I’ve been thinking about the changing influence of large scale datasets on how social scientists understand difference. For the most part, it is pretty easy to analyse survey data in terms of gender; and while class and status are more complex, there several well-understood (if not always agreed) approaches to categorising people by occupation or income. But when it comes to ethnicity, we’re challenged.
Part of the problem arises because people have strong feelings about ethnicity. A storm of protest met early attempts to collect information about ethnicity in the census. Proposals to include ethnicity in the 1981 census disappeared, and although it has featured since then, there has been repeated controversy over which categories to use.

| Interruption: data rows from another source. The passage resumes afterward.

/-- The checks of a command in the order of R169: the target's range, its state, its use, the parameters by
number, the geometry, the regions (R131, R139, R140, R143, R171 to R187). -/
def State.checks (code : Byte) (w : CellWrite) (s : State) : List Check :=
  let t : Fin 4 := Fin.ofNat 4 w.target.toNat
  let bank : BankId := Fin.ofNat 2 w.target.toNat
  let feed := s.feeds[t]
  let out := s.outputs[t]
  let quad := check .badField 0 (w.target.toNat ≤ 3)
  let state := check .wrongState 0
  let params := (parametersOf code w).map fun p => check .badField p.1 p.2
  match code.toNat with
  | 1 =>
    let pages := pagesOf (field w.w1 16 16) (field w.w3 0 16)
    [quad, state (feed.cadence.state = .disabled), check .inUse 0 (s.feedFree t)] ++ params ++
      [s.regionCheck (fun r => r = .ingest t ∨ r = .slots t)
        [⟨.ingest t, w.w5.toNat, pages⟩, ⟨.slots t, w.w4.toNat, field w.w2 16 8 * pages⟩]]
  | 2 => [quad, state (feed.config ≠ none ∧ feed.cadence.state = .disabled)]
  | 3 => [quad, state (feed.cadence.state ≠ .disabled), check .inUse 0 (s.feedFree t)]
  | 4 => [quad, state (feed.config ≠ none)] ++ params
  | 5 =>
    [quad, state (out.state = .unconfigured ∨ out.state = .stopped)] ++ params ++
      [check .geometry 0 (∀ fc, s.feeds[(Fin.ofNat 4 (field w.w1 0 8) : FeedId)].config = some fc →
          fc.fitsOutput (field w.w2 0 16) (field w.w2 16 16)),
        s.regionCheck (fun r => r = .window t ∨ r = .slate t)
          [⟨.window t, w.w4.toNat, pagesOf (field w.w2 16 16) (field w.w3 0 16)⟩]]
  | 6 =>
    [quad, state (out.config ≠ none ∧ out.state = .stopped),
      check .inUse 0 (∀ c, out.config = some c → s.banks[c.bank].loading = none),
      check .geometry 0 (∀ c, out.config = some c →
        ∃ fc, s.feeds[c.feed].config = some fc ∧ fc.fitsOutput c.width c.lines)]
  | 7 | 11 => [quad, state (out.state = .starting ∨ out.state = .running)]
  | 8 => [quad, state (out.state ≠ .unconfigured)] ++ params
  | 9 =>
    [quad, state (out.state ≠ .unconfigured)] ++ params ++
      [s.regionCheck (fun r => r = .slate t)
        (match out.config with
          | some c => if field w.w1 0 8 = 1 then [⟨.slate t, w.w2.toNat, pagesOf c.lines c.stride⟩] else []
          | none => [])]
  | 10 => [quad, state (out.state = .starting ∨ out.state = .running)] ++ params
  | 12 => [check .badField 0 (w.target.toNat ≤ 1), check .inUse 0 (s.bankFree bank)] ++ params
  | 13 | 14 => params
  | 15 | 16 => []
  | _ => [check .unknown 0 False]

/-! ## What every reached state keeps -/

/-- The limits of the queues and counts: 32 reads, 32 writes (R157), 64 granted bursts (R161), 16 bursts in
each read queue (R108). -/
def State.withinLimits (s : State) : Prop :=
  s.reads.length ≤ Config.busLimit ∧ s.writes.length ≤ Config.busLimit ∧
    s.granted.length ≤ Config.grantLimit ∧
    ∀ o : OutId, s.outputs[o].builder.queue.length ≤ Config.queueLimit

/-- The bursts accepted and not fully answered bear serial numbers that have been given out: the model's own
numbering of them (R157; log entry 36). -/
def State.serialsHold (s : State) : Prop :=
  (∀ x ∈ s.reads, x.serial < s.nextSerial) ∧ ∀ x ∈ s.writes, x.serial < s.nextSerial

/-- The device word holds the seven device conditions and exactly the summary positions that the feed and
output words and their masks give (R188, R191), and the notice line is high exactly while a position of it is
set whose mask mark is set (R192). -/
def State.noticeHolds (s : State) : Prop :=
  s.deviceWord = (s.deviceWord &&& deviceConds) ||| s.summaries ∧
    s.notice = decide (s.deviceWord &&& s.deviceMask ≠ 0)

/-- Each status record has at most one request waiting in class 3 (R162, R195), and each position of a trace
ring at most one entry (R83). -/
def State.requestsOnce (s : State) : Prop :=
  (∀ r : RecordSel, (s.class3.filter fun h => h = .record r).length ≤ 1) ∧
    ∀ (o : OutId) (i : Nat), (s.class3.filter fun h => h.isTrace o i).length ≤ 1

/-- What the manual promises of one feed: the phase is IDLE exactly in DISABLED, and a slot is current exactly
in CAPTURING (R6); the FILLING records stand in the current slot (R18); the loss timer runs only in SEEKING
and LOCKED (R39, R40); out of DISABLED the feed is configured and E lies between Ps × 256 − Ps and Ps × 256 +
Ps (R33); the irregularity counter never exceeds the threshold (R43); the geometry is in its ranges (R4); the
history holds at most one record for each slot and parity (R18). -/
structure Feed.Holds (x : Feed) : Prop where
  idle : x.phase = .idle ↔ x.cadence.state = .disabled
  current : x.phase = .capturing ↔ x.current.isSome = true
  filling : ∀ r ∈ x.history, r.status = .filling → x.current = some r.slot
  timer : x.cadence.lossTimer.isSome = true → x.cadence.state = .seeking ∨ x.cadence.state = .locked
  configured : x.cadence.state ≠ .disabled → x.config.isSome = true
  period : ∀ c, x.config = some c → x.cadence.state ≠ .disabled →
    c.period * 256 - c.period ≤ x.cadence.period ∧ x.cadence.period ≤ c.period * 256 + c.period
  monitor : ∀ c, x.config = some c → x.cadence.irregularLeft ≤ c.threshold
  geometry : ∀ c, x.config = some c →
    256 ≤ c.width ∧ c.width ≤ 2048 ∧ 4 * c.width ≤ c.stride ∧ c.stride ≤ 16320 ∧ 128 ≤ c.lines ∧
      c.lines ≤ 1088 ∧ 3 ≤ c.slots ∧ c.slots ≤ 8
  places : x.history.Pairwise fun a b => a.slot ≠ b.slot ∨ a.parity ≠ b.parity

/-- Every feed keeps them. -/
def State.feedsHold (s : State) : Prop := ∀ f : FeedId, s.feeds[f].Holds

/-- Along every history the smoothed stamps increase (R35). -/
def State.stampsRise (s : State) : Prop :=
  ∀ f : FeedId, s.feeds[f].history.Pairwise fun a b => 0 < Stamp.since b.stamp a.stamp

/-- The stamps of a feed's history, the present tick and, where the next stamp is made from it, the last
smoothed stamp lie within a quarter of the range of stamps: within 2^38 ticks, more than two hours and a half
(R10's reading of differences, R35). -/
def State.stampsNear (s : State) : Prop :=
  ∀ f : FeedId, s.feeds[f].cadence.state ≠ .disabled → ∃ base : Stamp,
    (BitVec.ofNat 48 (s.tick.toNat * 256) - base).toNat < 2 ^ 46 ∧
    (s.feeds[f].cadence.seedPending = false → (s.feeds[f].cadence.lastSmoothed - base).toNat < 2 ^ 46) ∧
    ∀ r ∈ s.feeds[f].history, (r.stamp - base).toNat < 2 ^ 46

Data on ethnicity are also collected in the main longitudinal surveys that provide such rich source material for social scientists in Britain. The cohort surveys and panel surveys have informed major studies of social mobility, as well as providing the raw material for recent research into the benefits of adult learning. However, it has so far been very difficult to analyse these surveys in terms of ethnicity.
The researcher faces a dilemma. Either you aggregate the responses of people from different ethnic groups, using an umbrella category such as ‘South Asian’, in which case you will miss very important variations between them. Or you present your findings for each separate group, while making it clear that they are based on such a small number of respondent that the results are statistically insignificant.
This is likely to change in the near future. First, some of the major surveys now involve boosted samples of minority ethnic respondents. The Millenium Cohort Survey, for instance, was structured by neighbourhood, allowing for areas with high proportions of ethnic minorities to be deliberately over-represented (researchers will, of course, allow for this when analysing responses).
Second, researchers increasingly have access to large bodies of administrative data, suitably anonymised. They can then use linkage techniques to analyse information on individuals that was originally collected by the NHS, education authorities and other public bodies. This approach is being pioneered in Scotland, and offers considerable potential for detailed and robust statistical studies of small groups.
And thirdly, information processing methods allow researchers to ask extremely complex questions of large datasets. I remember carrying copies of completed questionnaires over to something called an electronic data processing centre at Warwick, which then seemed very zippy to me. It took a couple of weeks before I had the results, and longer still if anything needed running again. Now, advanced statistical processes take a laptop an afternoon.
In other words, it is going to be much easier to use large datasets to study ethnicity. We will not only be able to distinguish between smaller categories of ethnicity for minority groups, but also among those of white European origin. And we’ll be able to ask new questions and draw on new types of data – indeed, in principle, we could even link survey data with individual genetic information.
I’m not convinced that giving social researchers access to people’s genetic codes will happen any time soon. It might, as it is only a small step from exploring how people’s genetic background affects health to considering how it might affect other life chances. My point at this stage is that that our capacity for studying ethnicity has expanded dramatically, and is growing. This should be a force for enriching social science, and improving its public impact, but it won’t be an easy process.